6. de aanwezige waarden van (naastgelegen) monumentale gebouwen/objecten onevenredig worden aangetast;

7. de natuurlijke kenmerken van de Natura 2000-gebieden (indien van toepassing) worden aangetast;

8. de activiteit strijdig is met de provinciale omgevingsvisie en omgevingsverordening;

9. sprake is van een milieubelastende activiteit waarvoor een melding of vergunning nodig is op grond van het Besluit activiteiten leefomgeving, tenzij er een positief advies is van een milieudeskundige;

10. de afwijking in verband met de externe veiligheid niet te verantwoorden valt.

11. sprake is van een evident privaatrechtelijke belemmering

Hoofdstuk 5. Beleidsregels

5.1 Een bijbehorend bouwwerk bij een woning

A. Voor de bouw van een ingangspartij voor de voorgevellijn of aan de zijgevel van een woning:

• De diepte van de ingangspartij mag, gerekend vanaf de voorgevel van de woning maximaal 1 meter zijn;

• De goothoogte van de ingangspartij mag niet meer bedragen dan 6,3 meter;

• De ingangspartij dient minimaal 1 m uit de erfgrens te worden geplaatst;

• De ingangspartij mag maximaal 1/3 van de breedte van de voorgevel beslaan;

• De ingangspartij mag niet worden gebruikt als (uitbreiding van) bergingen en schuren;

• Er dient een positief advies van de CRK te zijn.

B. Voor de bouw van een erker, balkon of bordes voor de voorgevellijn of aan de zijgevel van een woning:

• Het bouwwerk mag maximaal uit 1 bouwlaag bestaan;

• Het bouwwerk mag maximaal 1 meter diep zijn.

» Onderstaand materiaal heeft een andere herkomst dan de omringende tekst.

/-- PARTNER_MISS counts a millisecond without the partner, and the third makes it absent: an ACTIVE chip drops the
journal, sets DEGRADED bit 6, records 0x7004 and releases the waiting answers; a follower stops applying records.
JOURNAL_FRAME_SEND sends a due JOURNAL frame of an ACTIVE chip, or a follower's JACK after 1 ms; JOURNAL_FRAME_RX on
a matched follower applies the records in order and answers with a JACK; JACK_RX on the ACTIVE chip takes the
acknowledgement. DIGEST_PASS_END journals the digest of the pass, or compares it on a follower. SNAPSHOT_REQUEST
fixes the next reference slot boundary as s0; SNAPSHOT_FRAME_RX stores the chunk, and the last of all puts the state
in force. SEQUENCER_WATCHDOG_EXPIRY asks for a restart and is fatal the second time in 60 s;
SEQUENCER_RESTART_BOUNDARY cuts the chain, skips two slots and records 0x3030; SEQUENCER_RESUME ends the halt at its
slot. DRAM_SCRUB_PASS counts what it corrected; RF_LOOPBACK_TEST once an hour sets the sector's loopback bit or
counts the failure. (R306, R307, R308, R311, R312, R313, R314) -/
def Obligations.JournalDigestsAndRestarts : Prop :=
  (∀ s : State, hasPartner s = true → s.twin.absent = false → (s.power.dev = .active ∨ s.power.dev = .follower) →
    s.twin.heardAt + 1000000 * (s.twin.misses + 1) ≤ s.now → s.twin.misses < 2 →
    exec .partnerMiss s = .next (updTwin (checkLag s) (fun t => { t with misses := t.misses + 1 }))) ∧
  (∀ s : State, hasPartner s = true → s.twin.absent = false → s.power.dev = .follower →
    s.twin.heardAt + 1000000 * (s.twin.misses + 1) ≤ s.now → 2 ≤ s.twin.misses →
    exec .partnerMiss s =
      .next (updTwin s (fun t => { t with absent := true, misses := 0, ready := false, stopped := true }))) ∧
  (∀ s : State, hasPartner s = true → s.twin.absent = false → s.power.dev = .active →
    s.twin.heardAt + 1000000 * (s.twin.misses + 1) ≤ s.now → 2 ≤ s.twin.misses →
    exec .partnerMiss s =
      .next (releaseAnswers (record (setCause (updTwin s (fun t => { t with
        absent := true, misses := 0, ready := false, kept := [], sendFrom := t.nextJseq, lagging := false
        fromS0 := false, snapshot := none })) 6 true) 0x7004 0 0 0) none)) ∧
  (∀ s : State, hasPartner s = true → s.power.dev = .active → journalDue s = true →
    exec .journalFrameSend s = .next (checkLag (sendJournal s))) ∧
  (∀ s : State, hasPartner s = true → s.power.dev = .follower → s.twin.sentAt + 1000000 ≤ s.now →
    exec .journalFrameSend s = .next (sendJack s)) ∧
  (∀ (s : State) (claim : Bool) (rs : List JournalRecord), hasPartner s = true → portCarries s 3 = true →
    s.power.dev = .follower →
    let a := checkInterlock (partnerHeard s) claim
    a.power.dev = .follower → a.twin.mismatch = false →
    exec (.journalFrameRx claim rs) s = .next (sendJack (noticeSilence (rs.foldl takeRecord a) rs))) ∧
  (∀ (s : State) (j : Jack), hasPartner s = true → portCarries s 3 = true → s.power.dev = .active →
    let a := checkInterlock (partnerHeard s) j.claim
    a.power.dev = .active → a.twin.mismatch = false →
    exec (.jackRx j) s = .next (checkLag (noteJack (resendGap a j) j))) ∧
  (∀ s : State, journals s = true →
    exec .digestPassEnd s =
      .next (journal (beginPass s (s.twin.pass + 1) (nextDigest s) []) 0 (.digest s.twin.pass ((nextDigest s).take 16)))) ∧
  (∀ (s : State) (k : Nat), journals s = false → s.power.dev = .follower → s.twin.digestDue = some (k, true) →
    exec .digestPassEnd s =
      .next (updTwin s (fun t => { t with digestDue := none, agreed := true, pass := max t.pass (k + 1) }))) ∧
  (∀ (s : State) (k : Nat), journals s = false → s.power.dev = .follower → s.twin.digestDue = some (k, false) →
    exec .digestPassEnd s =
      .next (resync (record (updTwin s (fun t => { t with digestDue := none, agreed := false })) 0x7006 k 0 0))) ∧
  (∀ s : State, hasPartner s = true → s.power.dev = .active → s.twin.mismatch = false → portCarries s 3 = true →
    exec .snapshotRequest s =
      .next (updTwin s (fun t => { t with snapWanted := false, snapshot := some (refAsn s + 1, s.now, 0) }))) ∧
  (∀ (s : State) (n region offset : Nat) (data : Octets) (last : Bool), hasPartner s = true → s.power.dev = .follower →
    s.twin.mismatch = false → s.twin.snapWanted = true → portCarries s 3 = true →
    exec (.snapshotFrameRx n region offset data last) s =
      let a := updTwin (partnerHeard s) (fun t => { t with chunks := FMap.put t.chunks n (region, offset, data) })
      .next (if last = true ∧ a.twin.chunks.length = n + 1 then snapshotDone a else a)) ∧
  (∀ (s : State) (bs : Nat), allBandSectors.contains bs = true → lsfRuns s.power.dev = true → debugHalts s bs = false →
    (∀ t, FMap.find s.twin.watchdogAt bs = some t → t + 60000000000 ≤ s.now) →
    exec (.sequencerWatchdogExpiry bs) s =
      .next (requestRestart (updTwin s (fun t => { t with watchdogAt := FMap.put t.watchdogAt bs s.now })) bs 2)) ∧
  (∀ (s : State) (bs t : Nat), allBandSectors.contains bs = true → lsfRuns s.power.dev = true →
    debugHalts s bs = false → FMap.find s.twin.watchdogAt bs = some t → s.now < t + 60000000000 →
    exec (.sequencerWatchdogExpiry bs) s = .next (fatalToRole s)) ∧
  (∀ (s : State) (bs : Nat) (r : SeqRestart), FMap.find s.twin.restarts bs = some r → r.halted = false →
    exec (.sequencerRestartBoundary bs) s =
      let a := asnNow s (bandOf bs)
      .next (record (updTwin ([a, a + 1].foldl (skipHalted bs) (cutChain s bs)) (fun t => { t with
        restarts := FMap.put t.restarts bs { r with halted := true, resumeAsn := a + 2 } })) 0x3030 bs r.cause 2)) ∧
  (∀ (s : State) (bs : Nat) (r : SeqRestart), FMap.find s.twin.restarts bs = some r → r.halted = true →
    r.resumeAsn ≤ asnNow s (bandOf bs) →
    exec (.sequencerResume bs) s =
      let a := updTwin s (fun t => { t with restarts := FMap.del t.restarts bs })
      .next (if a.twin.restarts.isEmpty then setCause a 7 false else a)) ∧
  (∀ (s : State) (n : Nat) (es : List (Nat × Nat × Option Nat)), lsfRuns s.power.dev = true →
    s.twin.scrubAt + objN s 0x9014 0 * 1000000000 ≤ s.now →
    exec (.dramScrubPass n es) s = .next (es.foldl scrubAct (es.foldl scrubRecord { s with
      power := { s.power with corrected := FMap.put s.power.corrected 13 (FMap.getD s.power.corrected 13 0 + n) }
      twin := { s.twin with scrubAt := s.now } }))) ∧
  (∀ (s : State) (bs : Nat) (pass : Bool), allBandSectors.contains bs = true →
    (s.power.dev = .active ∨ s.power.dev = .follower) →
    (∀ t, FMap.find s.twin.loopAt bs = some t → t + 3600000000000 ≤ s.now) →
    exec (.rfLoopbackTest bs pass) s =
      let a := updTwin s (fun t => { t with loopAt := FMap.put t.loopAt bs s.now })
      .next (if pass then updTwin a (fun t => { t with
          loopFails := FMap.del t.loopFails bs, loopback := BitVec.ofNat 9 (withBit t.loopback.toNat (chainBit bs)) })
        else loopbackFailed a bs))

/-- UE0_BLOCK_BUILT in state BUILDING on a chip that serves SOP builds the next block not done; UPDATE_FINAL_VERIFY in
VERIFYING verifies the whole target; UPDATE_RESUME of an interrupted build waits for its buffer.
BANK_TRIAL_TIME_EXPIRY after BANK_TRIAL_TIME in service confirms the bank on trial. COMMIT_COMPLETE on a running
chip past LOAD ends the commit. The six RECOVERY rows HELLO, BAUD, SELECT, WRITE, VERIFY and BOOT hand their command
code, sequence number and payload to RECOVERY, which leaves everything as it is outside that state.
RECOVERY_IDLE_TIMEOUT restarts a session entered on request 600 s after its last frame where the running bank is
CONFIRMED. SPI_RECOVERY_WRITE takes the frame it finds, SPI_RECOVERY_READ puts the pending response out once, and
SPI_RECOVERY_REQUEST in BOOT remembers the request. (R325, R333, R334, R335, R337, R338, R339) -/
def Obligations.ImagesBanksAndCommits : Prop :=
  (∀ (s : State) (j : DeltaJournal), s.image.journal = some j → s.image.updState = 2 → servesSop s = true →
    nextBlock j < j.blocks → exec .ue0BlockBuilt s = .next (buildBlock s j (nextBlock j))) ∧
  (∀ (s : State) (j : DeltaJournal), s.image.journal = some j → s.image.updState = 3 → servesSop s = true →
    exec .updateFinalVerify s = .next (verifyBuilt s j)) ∧
  (∀ (s : State) (j : DeltaJournal), s.image.journal = some j → s.image.updState = 6 → servesSop s = true →
    exec .updateResume s = .next (updateAwaited s j)) ∧
  (∀ (s : State) (t : Nat), s.image.trialSince = some t → onTrialNow s = true → trialState s.power.dev = true →
    t + objN s 0x8003 0 * 1000000000 ≤ s.now → exec .bankTrialTimeExpiry s = .next (confirmTrial s)) ∧
  (∀ (s : State) (j : CommitJob), s.image.commit = some j → lsfRuns s.power.dev = true → s.power.dev ≠ .load →
    lsfStopped s = false → exec .commitComplete s = .next (commitEnds s j)) ∧
  (∀ (s : State) (seq rate bank offset : Nat) (data : Octets), s.power.dev = .recovery →
    exec (.recoveryHello seq) s = .next (recoveryTake s false 1 (seq % 256) []) ∧
    exec (.recoveryBaud seq rate) s = .next (recoveryTake s false 2 (seq % 256) (beOctets 4 rate)) ∧
    exec (.recoverySelect seq bank) s = .next (recoveryTake s false 3 (seq % 256) (beOctets 1 bank)) ∧
    exec (.recoveryWrite seq offset data) s = .next (recoveryTake s false 4 (seq % 256) (beOctets 4 offset ++ data)) ∧
    exec (.recoveryVerify seq) s = .next (recoveryTake s false 5 (seq % 256) []) ∧
    exec (.recoveryBoot seq) s = .next (recoveryTake s false 6 (seq % 256) [])) ∧
  (∀ (s : State) (seq rate bank offset : Nat) (data : Octets), s.power.dev ≠ .recovery →
    exec (.recoveryHello seq) s = .next s ∧ exec (.recoveryBaud seq rate) s = .next s ∧
    exec (.recoverySelect seq bank) s = .next s ∧ exec (.recoveryWrite seq offset data) s = .next s ∧
    exec (.recoveryVerify seq) s = .next s ∧ exec (.recoveryBoot seq) s = .next s) ∧
  (∀ (s : State) (r : Recovery), s.image.recovery = some r → s.power.dev = .recovery → r.cause ≠ 1 →
    (bankAt s s.image.runBank).state = .confirmed → r.frameAt + 600000000000 ≤ s.now →
    exec .recoveryIdleTimeout s = .next (internalReset s 6)) ∧
  (∀ (s : State) (frame p : Octets) (cmd seq : Nat), s.power.dev = .recovery →
    findFrame (frame.length + 1) frame = some (cmd, seq, p) →
    exec (.spiRecoveryWrite frame) s = .next (recoveryTake s true cmd seq p)) ∧
  (∀ (s : State) (r : Recovery), s.image.recovery = some r → s.power.dev = .recovery →
    exec .spiRecoveryRead s = .next { s with
      image := { s.image with recovery := some { r with response := [] } }
      out := .spi r.response :: s.out }) ∧
  (∀ s : State, s.power.dev = .boot → s.power.rails = true →
    exec (.spiRecoveryRequest (octetsOf [0x52, 0x45])) s = .next { s with image := { s.image with spiRequest := true } })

C. Een bijbehorend bouwwerk aan de zij- en/of achtergevel of vrijstaand:

• Bij vrijstaande woningen bedraagt de afstand van alle gebouwen op het perceel tot de zijdelingse perceelsgrens minimaal 1 meter, tenzij het zijerf naar openbaar toegankelijk gebied is gekeerd, dan bedraagt de afstand ten minste 3 meter, waarbij aan een zijde van het perceel een strook van minimaal 3 meter breed over de volle lengte van het perceel vrij moet blijven;

• Bij twee-aaneen woningen bedraagt de afstand van alle gebouwen op het perceel tot de zijdelingse perceelsgrens aan één zijde minimaal 1 meter;

• Het aangebouwde bijbehorende bouwwerk wordt minimaal 1 meter achter (het verlengde van) de voorgevel van de woning gebouwd;

• Het vrijstaande bijbehorende bouwwerk wordt achter (het verlengde van de) achtergevel van de woning gebouwd;

• De totale oppervlakte van bijbehorende bouwwerken op het zij- en achtererf, gelegen buiten het bebouwingsvlak dan wel aanduidingsvlak, mag maximaal 50% bedragen met een maximum van 40 m²;

• Indien het achtererf gelegen buiten het bebouwingsvlak dan wel aanduidingsvlak gelijk aan of groter is dan 240 m²; mag aan bijbehorende bouwwerken in totaal maximaal 1/6 van het achtererf buiten het bebouwingsvlak dan wel aanduidingsvlak worden gebouwd op het zij- en achtererf tot een maximale oppervlakte van 100 m²,

• De goothoogte bedraagt maximaal 3,3 meter en de totale hoogte bedraagt maximaal 6 meter;

• Gebouwen worden aaneen gebouwd of met een minimale afstand van 1 meter tussen gebouwen.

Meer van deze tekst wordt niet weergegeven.